### What you need to do
Using the listing below, print exactly everything from the line with "(o.place k, if" down to the line with "(v.obj? idx).bytePlaces ++", both included, and nothing more.

*** Opening Listed entries ***

-- ==== Sys2Proof/Machine/Blocking.lean ====
section
/-! DEFINITION. The Blocking Unit (R119 to R138): costs, the plan, posting, page moves, health, parking and the placement
report, as shared operations. -/

namespace Sys2Proof.Machine

/-! ### Items and their costs (R120 to R122) -/

def histNone : ItemHist := ⟨0, 0, 0xFFFFFFFF, 0, 0, 0, 0, false, false, 0⟩

/-- Key of an item's history: render items as they are, fixture items above them. -/
def histKey (render : Bool) (n : Nat) : Nat := if render then n else 2 ^ 24 + n

def State.hist (s : State) (k : Nat) : ItemHist := s.blk.hist.get histNone k
def State.setHist (s : State) (k : Nat) (h : ItemHist) : State :=
  { s with blk := { s.blk with hist := s.blk.hist.put histNone k h } }

/-- Layers of a tile that cover it and are not occluded, top first. -/
def State.visibleLayers (v : State) (t : Region) : List (List Byte) → List (List Byte)
  | [] => []
  | e :: rest =>
    if !Ly.enable e || (Ly.pixelsIn e t).isEmpty then v.visibleLayers t rest
    else if v.layerOpaque [] e t then [e] else e :: v.visibleLayers t rest

def State.tileLayers (v : State) (c : CfgTab) (n : Nat) : List (List Byte) :=
  let cv := c.entry tCanvas (tileCanvas n)
  v.visibleLayers (tileRegion cv n) ((Cv.layers cv).map (fun i => c.entry tLayer i)).reverse

/-- First number and count of what a fixture item covers. -/
def CfgTab.itemSpan (c : CfgTab) (chunk n : Nat) : Nat × Nat :=
  if isRange n then ((n - 4194304) * 512, 512) else c.chunkSpan chunk n

/-- Fixtures of a patch range. -/
def CfgTab.rangeCount (c : CfgTab) (n : Nat) : Nat := (c.fixtures.filter (fun i => decide (i / 512 = n - 4194304))).length

/-- Layers of a render item, or lamps of a fixture item. -/
def State.itemSize (v : State) (c : CfgTab) (chunk : Nat) (render : Bool) (n : Nat) : Nat :=
  if render then (v.tileLayers c n).length else if isRange n then c.rangeCount n else (c.chunkSpan chunk n).2

/-- The estimate of R122. -/
def State.estimate (s : State) (render : Bool) (n size : Nat) : Nat :=
  if render then s.fld F.BLK_EST.RE_LAYER * size
  else if isRange n then s.fld F.BLK_EST.FE_FIXTURE * size else 2 * size

/-- A saturated cost. -/
def costSat : Nat := 0xFFFFFFFF

/-- Base cost of an item, and whether it is an estimate. -/
def State.baseCost (s : State) (render : Bool) (n size : Nat) : Nat × Bool :=
  let h := s.hist (histKey render n)
  if h.ok1 && (render || h.ok2) && h.size == size then (h.base1 + (if render then 0 else h.base2), false)
  else (s.estimate render n size, true)

/-! ### Where the data of an item lies (R121) -/

/-- Bytes by pseudo-channel. -/
def addBytes (m : FMap Nat) (p : Place) (n : Nat) : FMap Nat :=
  match p with
  | .hbm a => m.modify 0 (a / (pagesPerPc * pageSize)) (· + n)
  | .sram _ => m

/-- The key with the most bytes, the lower number on a tie. -/
def mostBytes (m : FMap Nat) : Option Nat :=
  (List.foldl (fun (best : Option (Nat × Nat)) e => match best with
    | none => some e
    | some b => if b.2 < e.2 then some e else best) none m).map (·.1)

/-- Bytes of a coverage map that the blocks under a region lie in. -/
def State.coverPlaces (v : State) (e : List Byte) (t : Region) : List Place :=
  (((v.blocksUnder e t).map (· / 4)).dedup).map (fun k => placeOf (v.layerObj e).sram (v.layerObj e).aux k)

/-- Places that a render item reads and writes, with their bytes: coverage maps and source pixels of visible layers, and its tile. -/
def State.renderBytes (v : State) (c : CfgTab) (n : Nat) : List (Place × Nat) :=
  let t := tileRegion (c.entry tCanvas (tileCanvas n)) n
  let reads := (v.tileLayers c n).flatMap (fun e =>
    if Ly.fill e then []
    else
      let o := v.layerObj e
      (v.coverPlaces e t).map (fun p => (p, 1)) ++
      (((Ly.pixelsIn e t).map (fun p => o.info.offset p.1 p.2)).dedup).map (fun k =>
        (o.place k, if o.info.format = fmtYcc then 8 else fmtBytes o.info.format)))
  let tile := match v.cmp.tiles.get none n with
    | some x => [(x.place 0, pageSize), (x.place pageSize, pageSize)]
    | none => []
  reads ++ tile

/-- Places of canvas pixels that taps read. -/
def State.tapPlaces (v : State) (c : CfgTab) (cv : Nat) (ts : List Tap) : List Place :=
  (tapsInside (c.entry tCanvas cv) ts).filterMap (fun p =>
    (v.cmp.tiles.get none (cv * 65536 + p.2 / 128 * 256 + p.1 / 128)).map (fun t =>
      t.place ((p.2 % 128 * 128 + p.1 % 128) * 8)))

/-- Place of a fixture entry's output records, packed densely in ascending entry order (assumption 24). -/
def State.recPlace (s : State) (c : CfgTab) (entry : Nat) : Place :=
  placeOf false s.fix.recPages ((c.fixtures.idxOf entry) * 1056)

/-- Bytes of an object, by page or block. -/
def Obj.bytePlaces (o : Obj) : List (Place × Nat) :=
  let unit := if o.sram then blockSize else pageSize
  (List.range (ceilDiv o.size unit)).map (fun k => (o.place (k * unit), min unit (o.size - k * unit)))

/-- A personality's bytes, and those of the curves that its emitters name. -/
def State.persPlaces (v : State) (idx : Nat) : List (Place × Nat) :=
  match v.persBytes idx with
  | none => []
  | some b => (v.obj? idx).bytePlaces ++
      ((((Pn.emitterList b).map Em.curve).dedup).filter (fun i => i != 0 && v.isKind i kCurve)).flatMap (fun i => (v.obj? i).bytePlaces)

*** Closing Listed entries ***

### Output for this task
        (o.place k, if o.info.format = fmtYcc then 8 else fmtBytes o.info.format)))
  let tile := match v.cmp.tiles.get none n with
    | some x => [(x.place 0, pageSize), (x.place pageSize, pageSize)]
    | none => []
  reads ++ tile

/-- Places of canvas pixels that taps read. -/
def State.tapPlaces (v : State) (c : CfgTab) (cv : Nat) (ts : List Tap) : List Place :=
  (tapsInside (c.entry tCanvas cv) ts).filterMap (fun p =>
    (v.cmp.tiles.get none (cv * 65536 + p.2 / 128 * 256 + p.1 / 128)).map (fun t =>
      t.place ((p.2 % 128 * 128 + p.1 % 128) * 8)))

/-- Place of a fixture entry's output records, packed densely in ascending entry order (assumption 24). -/
def State.recPlace (s : State) (c : CfgTab) (entry : Nat) : Place :=
  placeOf false s.fix.recPages ((c.fixtures.idxOf entry) * 1056)

/-- Bytes of an object, by page or block. -/
def Obj.bytePlaces (o : Obj) : List (Place × Nat) :=
  let unit := if o.sram then blockSize else pageSize
  (List.range (ceilDiv o.size unit)).map (fun k => (o.place (k * unit), min unit (o.size - k * unit)))

/-- A personality's bytes, and those of the curves that its emitters name. -/
def State.persPlaces (v : State) (idx : Nat) : List (Place × Nat) :=
  match v.persBytes idx with
  | none => []
  | some b => (v.obj? idx).bytePlaces ++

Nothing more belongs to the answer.